Only once before had Suri been so high in a tree during a storm. She never wanted to do that again. This wasn’t that—it was worse. Petree shook so hard that Suri came out of the nest. If not for her two arms hugging the branches, she would have fallen. As it was, she dangled, legs kicking as the oak did a fine impression of Minna shaking off water. Suri finally knew what a droplet on a strand of wolf fur felt like. Then came the scream. Nothing living was capable of making a sound like that. A high pitched, soul-chilling cry ripped through the night.

Suri continued to hug her new friends, the limbs near the nest, whom she had grown to love in mere seconds. When Petree stopped his acrobatics for a while, Suri took a chance and settled herself back in the nest and waited.

“Suri? Suri, are you up there?” Tura called.

Suri didn’t answer.

What if it impersonates people?

“How do I know you’re really Tura?”

“Because if you don’t get down here this instant, Minna and I are going to go home and finish off the last of the strawberries, and you won’t get any.”

The voice sounded like Tura’s, but the brusque tone was unmistakable. Suri climbed down, which was difficult to do in the dark. Occasionally, she stopped to look below, to be sure an old woman and a wolf waited and not some hideous creature. Hitting dirt, she found Tura and Minna digging a hole beside Petree’s roots.

“What are you doing?” Suri asked. “And where’s the . . . thing?”

“Finishing up my errand,” Tura explained.

“Tura.” Suri looked around concerned. “There was a . . . I don’t know, a . . .”

“A raow,” Tura replied. “Yes, it’s gone now.”

“Gone where?”

Tura looked at Petree as if the two shared a secret. “Doesn’t matter, does it? What’s more important is the strawberries. I don’t know about you, but I’m starved.”
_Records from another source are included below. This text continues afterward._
theorem State.commitDone_kept (s : State) (n : Nat)  (h_s : s.Kept P b0) (p_free : P .free = true) (p_bnd : P .bnd = true) (p_rgs : P .rgs = true) (p_harts : P .harts = true) (p_engines : P .engines = true) (p_mmu : P .mmu = true) (p_queues : P .queues = true) (p_cat : P .cat = true) (p_power : P .power = true) (p_pads : P .pads = true) (p_rings : P .rings = true) (p_vecs : P .vecs = true) (p_hostFn : P .hostFn = true) (p_streams : P .streams = true) (p_gone : P .gone = true) : (State.commitDone s n).Kept P b0 := by
  rw [State.commitDone.eq_def]
  repeat' first
    | with_reducible first
      | assumption | apply State.streamEvent_kept | apply State.finishById_kept | apply State.settle_kept | apply State.setTake_kept |
      apply State.startCommit_kept | apply foldl_kept | apply foldl_kept1 | apply foldl_kept2
    | intro _ | split | dsimp only

theorem State.durableOn_kept (s : State) (n p : Nat)  (h_s : s.Kept P b0) (p_free : P .free = true) (p_bnd : P .bnd = true) (p_rgs : P .rgs = true) (p_harts : P .harts = true) (p_engines : P .engines = true) (p_mmu : P .mmu = true) (p_queues : P .queues = true) (p_cat : P .cat = true) (p_power : P .power = true) (p_pads : P .pads = true) (p_rings : P .rings = true) (p_vecs : P .vecs = true) (p_hostFn : P .hostFn = true) (p_streams : P .streams = true) (p_gone : P .gone = true) : (State.durableOn s n p).Kept P b0 := by
  rw [State.durableOn.eq_def]
  repeat' first
    | (with_reducible first | assumption | apply State.add_kept | apply State.written_kept | apply State.setTake_kept | apply State.commitDone_kept) | intro _ | split | dsimp only

theorem State.takeStep_kept (s : State) (n : Nat)  (h_s : s.Kept P b0) (p_free : P .free = true) (p_bnd : P .bnd = true) (p_rgs : P .rgs = true) (p_harts : P .harts = true) (p_engines : P .engines = true) (p_mmu : P .mmu = true) (p_queues : P .queues = true) (p_cat : P .cat = true) (p_power : P .power = true) (p_pads : P .pads = true) (p_rings : P .rings = true) (p_vecs : P .vecs = true) (p_hostFn : P .hostFn = true) (p_streams : P .streams = true) (p_gone : P .gone = true) : (State.takeStep s n).Kept P b0 := by
  rw [State.takeStep.eq_def]
  repeat' first
    | with_reducible first
      | assumption | apply State.releaseRecs_kept | apply State.openDone_kept | apply State.marksDone_kept | apply State.takeDone_kept |
      apply State.stopClosing_kept | apply State.tryStop_kept | apply State.commitDone_kept
    | dsimp only

theorem State.loseTakes_kept (s : State) (p st : Nat)  (h_s : s.Kept P b0) (p_free : P .free = true) (p_bnd : P .bnd = true) (p_rgs : P .rgs = true) (p_harts : P .harts = true) (p_engines : P .engines = true) (p_mmu : P .mmu = true) (p_queues : P .queues = true) (p_cat : P .cat = true) (p_power : P .power = true) (p_pads : P .pads = true) (p_rings : P .rings = true) (p_vecs : P .vecs = true) (p_hostFn : P .hostFn = true) (p_streams : P .streams = true) (p_gone : P .gone = true) : (State.loseTakes s p st).Kept P b0 := by
  rw [State.loseTakes.eq_def]
  repeat' first
    | with_reducible first
      | assumption | apply State.reportStreams_kept | apply State.dropVol_kept | apply State.takeStep_kept | apply foldl_kept | apply foldl_kept1 |
      apply foldl_kept2
    | intro _ | split | dsimp only

end Sys2Proof.Machine
end

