-- ==== Sys2Proof/Laws/KeptDecoder.lean ====
section
/-! SUPPORT. What the operations of Machine/Decoder.lean keep (Laws/Kept.lean). -/

set_option linter.unusedTactic false
set_option linter.unreachableTactic false

namespace Sys2Proof.Machine

variable {P : Part → Bool} {b0 : State}

theorem State.outPieces_kept (s : State) (n : Nat) (x0 : List (Nat × List Byte)) (h_s : s.Kept P b0) (p_free : P .free = true) (p_rgs : P .rgs = true) (p_harts : P .harts = true) (p_engines : P .engines = true) (p_mmu : P .mmu = true) (p_queues : P .queues = true) (p_cat : P .cat = true) (p_power : P .power = true) (p_pads : P .pads = true) (p_rings : P .rings = true) (p_vecs : P .vecs = true) (p_hostFn : P .hostFn = true) (p_streams : P .streams = true) (p_gone : P .gone = true) : (State.outPieces s n x0).1.Kept P b0 := by
  induction x0 generalizing s n with
  | nil =>
    refine P1Kept.kept ?_
    unfold State.outPieces
    repeat' first
      | (with_reducible first | assumption | apply ih | apply State.slipPieces_kept | apply P1Kept.mk1 | apply kept_of_eq1 (he := by assumption)) | split | dsimp only
  | cons hd tl ih =>
    refine P1Kept.kept ?_
    unfold State.outPieces
    repeat' first
      | (with_reducible first | assumption | apply ih | apply State.slipPieces_kept | apply P1Kept.mk1 | apply kept_of_eq1 (he := by assumption)) | split | dsimp only

theorem State.writeDecoded_kept (s : State) (n : Nat) (t : Taken) (d : Decoded) (s0 : State)  (h_s : s.Kept P b0) (h_s0 : s0.Kept P b0) (p_dram : P .dram = true) (p_damage : P .damage = true) (p_host : P .host = true) (p_free : P .free = true) (p_rgs : P .rgs = true) (p_harts : P .harts = true) (p_engines : P .engines = true) (p_mmu : P .mmu = true) (p_queues : P .queues = true) (p_chans : P .chans = true) (p_cat : P .cat = true) (p_power : P .power = true) (p_pads : P .pads = true) (p_rings : P .rings = true) (p_vecs : P .vecs = true) (p_hostFn : P .hostFn = true) (p_streams : P .streams = true) (p_gone : P .gone = true) : (State.writeDecoded s n t d s0).1.Kept P b0 := by
  refine P1Kept.kept ?_
  rw [State.writeDecoded.eq_def]
  repeat' first
    | with_reducible first
      | assumption | apply State.setStream_kept | apply State.finishById_kept | apply State.slipFault_kept | apply State.writePieces_kept |
      apply State.outPieces_kept | apply foldl_kept | apply foldl_kept1 | apply foldl_kept2 | apply P1Kept.mk1 |
      apply kept_of_eq1 (he := by assumption)
    | intro _ | split | dsimp only

theorem State.unwait_kept (s : State) (m : Nat) (slip : Option (Nat × Nat))  (h_s : s.Kept P b0) (p_streams : P .streams = true) : (State.unwait s m slip).Kept P b0 := by
  rw [State.unwait.eq_def]
  repeat' first
    | (with_reducible first | assumption | apply State.setStream_kept) | intro _ | split | dsimp only

theorem State.bumpOne_kept (s : State) (m : Nat)  (h_s : s.Kept P b0) (p_dram : P .dram = true) (p_damage : P .damage = true) (p_host : P .host = true) (p_free : P .free = true) (p_rgs : P .rgs = true) (p_harts : P .harts = true) (p_engines : P .engines = true) (p_mmu : P .mmu = true) (p_queues : P .queues = true) (p_chans : P .chans = true) (p_cat : P .cat = true) (p_power : P .power = true) (p_pads : P .pads = true) (p_rings : P .rings = true) (p_vecs : P .vecs = true) (p_hostFn : P .hostFn = true) (p_streams : P .streams = true) (p_gone : P .gone = true) : (State.bumpOne s m).1.Kept P b0 := by
  refine P1Kept.kept ?_
  rw [State.bumpOne.eq_def]
  repeat' first
    | with_reducible first
      | assumption | apply State.setStream_kept | apply State.writeDecoded_kept | apply State.unwait_kept | apply P1Kept.mk1 |
      apply kept_of_eq1 (he := by assumption)
    | intro _ | split | dsimp only

theorem State.bumpWhile_kept (s : State) (m : Nat) (p : Decoder → Bool) (x0 : Nat) (h_s : s.Kept P b0) (p_dram : P .dram = true) (p_damage : P .damage = true) (p_host : P .host = true) (p_free : P .free = true) (p_rgs : P .rgs = true) (p_harts : P .harts = true) (p_engines : P .engines = true) (p_mmu : P .mmu = true) (p_queues : P .queues = true) (p_chans : P .chans = true) (p_cat : P .cat = true) (p_power : P .power = true) (p_pads : P .pads = true) (p_rings : P .rings = true) (p_vecs : P .vecs = true) (p_hostFn : P .hostFn = true) (p_streams : P .streams = true) (p_gone : P .gone = true) : (State.bumpWhile s m p x0).1.Kept P b0 := by
  induction x0 generalizing s m p with
  | zero =>
    refine P1Kept.kept ?_
    unfold State.bumpWhile
    repeat' first
      | (with_reducible first | assumption | apply ih | apply State.bumpOne_kept | apply P1Kept.mk1 | apply kept_of_eq1 (he := by assumption)) | split | dsimp only
  | succ fuel ih =>
    refine P1Kept.kept ?_
    unfold State.bumpWhile
    repeat' first
      | (with_reducible first | assumption | apply ih | apply State.bumpOne_kept | apply P1Kept.mk1 | apply kept_of_eq1 (he := by assumption)) | split | dsimp only

theorem State.putOut_kept (s : State) (m : Nat) (p : Decoder → Bool)  (h_s : s.Kept P b0) (p_dram : P .dram = true) (p_damage : P .damage = true) (p_host : P .host = true) (p_free : P .free = true) (p_rgs : P .rgs = true) (p_harts : P .harts = true) (p_engines : P .engines = true) (p_mmu : P .mmu = true) (p_queues : P .queues = true) (p_chans : P .chans = true) (p_cat : P .cat = true) (p_power : P .power = true) (p_pads : P .pads = true) (p_rings : P .rings = true) (p_vecs : P .vecs = true) (p_hostFn : P .hostFn = true) (p_streams : P .streams = true) (p_gone : P .gone = true) : (State.putOut s m p).1.Kept P b0 := by
  refine P1Kept.kept ?_
  rw [State.putOut.eq_def]
  repeat' first
    | (with_reducible first | assumption | apply State.bumpWhile_kept | apply P1Kept.mk1 | apply kept_of_eq1 (he := by assumption)) | dsimp only

theorem State.bumpAll_kept (s : State) (m : Nat)  (h_s : s.Kept P b0) (p_dram : P .dram = true) (p_damage : P .damage = true) (p_host : P .host = true) (p_free : P .free = true) (p_rgs : P .rgs = true) (p_harts : P .harts = true) (p_engines : P .engines = true) (p_mmu : P .mmu = true) (p_queues : P .queues = true) (p_chans : P .chans = true) (p_cat : P .cat = true) (p_power : P .power = true) (p_pads : P .pads = true) (p_rings : P .rings = true) (p_vecs : P .vecs = true) (p_hostFn : P .hostFn = true) (p_streams : P .streams = true) (p_gone : P .gone = true) : (State.bumpAll s m).1.Kept P b0 := by
  refine P1Kept.kept ?_
  rw [State.bumpAll.eq_def]
  repeat' first
    | (with_reducible first | assumption | apply State.putOut_kept | apply P1Kept.mk1 | apply kept_of_eq1 (he := by assumption)) | intro _ | dsimp only

end Sys2Proof.Machine
end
Tura had the bone that Suri had thrown. She placed it in the hole and covered it up with dirt. Patting the loose soil down, pressing it firm, she smiled. “There, that’s the last of it.”

“Tura, what’s a raow?”

“Strawberries, dear. Think about the strawberries.”

“Are you bleeding?” Suri asked, seeing dark slashes across Tura’s face that were dripping blood.

Tura’s cloak was shredded into ragged strips. She held her arm clutched to her side as if it was hurt.

“Tura? What’s a raow? What kind of a mystic will I be if I don’t know everything you do?”

Tura sighed. “There are some things we shouldn’t ever know.”

Suri folded her arms in defiance.

Tura frowned. “Fine. A raow is an evil spirit that invades a . . . ah . . . a person . . . a person who is lost. Yes, that’s it. There. Now you know. I sealed this one up in the oak. Not the best choice. An ash would have been better or even our hawthorn, but . . .” She looked up at Petree and patted the trunk. “This old gal ought to do fine.”

“Gal?” Suri said. “I thought Petree was a he.

“Petree?” Tura smirked. “That’s not right. Her name is Evla Turin.”